Может быть, отец и ненавидел тиранию. Но при этом чувствовал уважение к ее масштабам.
В общем, то, что Сталин — убийца, моим родителям было хорошо известно. И друзьям моих родителей — тоже. В доме только об этом и говорили.
Я одного не понимаю. Почему мои обыкновенные родители все знали, а Эренбург — нет?
В шесть лет я знал, что Сталин убил моего деда. А уж к моменту окончания школы знал решительно все.

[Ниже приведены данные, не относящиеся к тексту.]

/-! ### Guard slots (R29 to R31, R184) -/

/-- A slot resolved by a fibre: held commands whose condition holds are to be admitted, the others are discarded; the
fibre blocks until all are, and its D receives the largest PCT (R31). A command under the slot that still waits at acceptance is
from then on unguarded, or discarded (R30). -/
def resolveSlot (q d : Nat) (value : Slot) (s : State) (f : Fibre) : WordOut :=
  let s := s.onTeam f.key.launch f.key.team fun t => { t with guards := setNth .unresolved t.guards q value }
  let under := fun (c : Cmd) => c.issuer.launch == f.key.launch && c.issuer.team == f.key.team &&
    decide (c.guard.map (·.1) = some q)
  let lost := s.cmds.filter fun c => under c && c.queued && decide (s.guardSays c = some false)
  let s := lost.foldl (fun s c => (s.dropCmd c.uid).wakeIssuer c id) s
  let won := s.cmds.filter fun c => under c && (decide (c.state = .held) || decide (c.state = .presented))
  let s := won.foldl (fun s c =>
    let s := s.onCmd c.uid fun c =>
      if c.state = .held then { c with guard := none, state := .admitting, resolver := some f.key } else { c with guard := none }
    if c.acq then s.beginAcquire c.uid c.core c.scope else s) s
  match s.block f (.guard q d 0) with
  | .out s => .out (s.pump.tryResolver f.key)
  | o => o

/-- The state of a slot of a fibre's team, and whether commands are held under it. -/
def State.slotOf (s : State) (f : Fibre) (q : Nat) : Slot × Bool :=
  ((s.teamOf f).elim .unresolved fun t => nth Slot.unresolved t.guards q,
   s.cmds.any fun c => c.issuer.launch == f.key.launch && c.issuer.team == f.key.team && decide (c.state = .held) &&
     decide (c.guard.map (·.1) = some q))

/-- A GSET or GCLR word (R29, R31, R184). -/
def resolveWord (value : Slot) (h : Gd) (d q : BitVec 6) : State → Host.Outcome State Fault Refusal :=
  runWord true h.pg h.pn false fun s f =>
    let bad := badValue (decide ((s.slotOf f q.toNat).1 ≠ .unresolved)) f.inTask 3
    withOpds [⟨1, d, .long⟩] bad (fun s f =>
      commitPoint (fun s f => if f.relHold.isSome then .stall else resolveSlot q.toNat d.toNat value s f) s f) s f

/-! ### Settling (R23, R24, R26) -/

/-- A command settles: it is gone, and a missed promise is reported. -/
def State.settle (s : State) (c : Cmd) : State :=
  let s := s.dropCmd c.uid
  if c.missed then s.postMiss c.issuer c.ticket else s

/-- Whether a command's work reaches a peer: a page that it holds, the home of a row, or a member of its group (R22, R410). -/
def State.cmdTouches (s : State) (c : Cmd) (peer : Nat) : Bool :=
  (match c.dst with | .cast g _ _ => Config.castMember g peer | _ => false) ||
  (c.leaves.any fun l => match l.2.base with | .peer p _ => p == peer | _ => false) ||
    (s.chargesOf c).any fun x => decide (x.2 = some peer)

/-- A free latency of an engine's write, short enough that its GWCT meets the promise (R77, R104). -/
def State.engineLatency (s : State) (c : Cmd) : Nat := Config.freeNat s.fresh % (c.pct - s.ftime + 1)

/-- COMMAND_ACCEPTANCE (R19): A stalled engine command obtains queue and calendar room and receives its PCT. -/
def execCommandAcceptance (cmd : Nat) (s : State) : Host.Outcome State Fault Refusal :=
  let s' := s.stampArrivals.holdGuarded
  match s'.cmd? cmd with
  | some c => .next (s'.tryAccept c).stampArrivals.holdGuarded
  | none => .next s'

/-- GSET (R184): Resolves a guard slot TRUE and waits for its admissions. -/
def execGset (h : Gd) (d : BitVec 6) (q : BitVec 6) (s : State) : Host.Outcome State Fault Refusal :=
  resolveWord .true_ h d q s

/-- GCLR (R184): Resolves a guard slot FALSE and waits for its admissions. -/
def execGclr (h : Gd) (d : BitVec 6) (q : BitVec 6) (s : State) : Host.Outcome State Fault Refusal :=
  resolveWord .false_ h d q s

/-- GRST (R184): Returns a resolved guard slot to UNRESOLVED; no effect on one that is so and holds no command. -/
def execGrst (h : Hdr) (q : BitVec 6) (s : State) : Host.Outcome State Fault Refusal :=
  runWord h.e h.pg h.pn false (fun s f =>
    let (v, held) := s.slotOf f q.toNat
    let bad := badValue (decide (v = .unresolved) && held) f.inTask 3
    withOpds [] bad (fun s f =>
      commitPoint (fun s f =>
        if f.relHold.isSome then .stall
        else .next (s.onTeam f.key.launch f.key.team fun t => { t with guards := setNth .unresolved t.guards q.toNat .unresolved }) f) s f) s f) s

end Sys2Proof.Machine
end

Я знал, что в газетах пишут неправду. Что за границей простые люди живут богаче и веселее. Что коммунистом быть стыдно, но выгодно.
Это вовсе не значит, что я был глубокомысленным юношей. Скорее, наоборот. Просто мне это сказали родители. Вернее, мама.
Отец меня почти не воспитывал. Тем более что они с матерью вскоре развелись.
Жили мы в отвратительной коммуналке. Длинный пасмурный коридор метафизически заканчивался уборной. Обои возле телефона были испещрены рисунками — удручающая хроника коммунального подсознания.
Мать-одиночка Зоя Свистунова изображала полевые цветы.
Жизнелюбивый инженер Гордей Борисович Овсянников старательно ретушировал дамские ягодицы.
Неумный полковник Тихомиров рисовал военные эмблемы.
Техник Харин — бутылки с рюмками.
Эстрадная певица Журавлева воспроизводила скрипичный ключ, напоминавший ухо.
Я рисовал пистолеты и сабли…
Наша квартира вряд ли была типичной. Населяла ее главным образом интеллигенция. Драк не было. В суп друг другу не плевали. (Хотя ручаться трудно.)
Это не означает, что здесь царили вечный мир и благоденствие. Тайная война не утихала. Кастрюля, полная взаимного раздражения, стояла на медленном огне и тихо булькала…
Мать работала корректором в три смены. Иногда ложилась поздно, иногда рано. Иногда спала днем.
По коридору бегали дети. Грохотал военными сапогами Тихомиров. Таскал свой велосипед неудачник Харин. Репетировала Журавлева.
Мать не высыпалась. А работа у нее была ответственная. (Да еще при жизни Сталина.) За любую опечатку можно было сесть в тюрьму.
Есть в газетном деле одна закономерность. Стоит пропустить единственную букву — и конец. Обязательно выйдет либо непристойность, либо — хуже того — антисоветчина. (А бывает и то и другое вместе.)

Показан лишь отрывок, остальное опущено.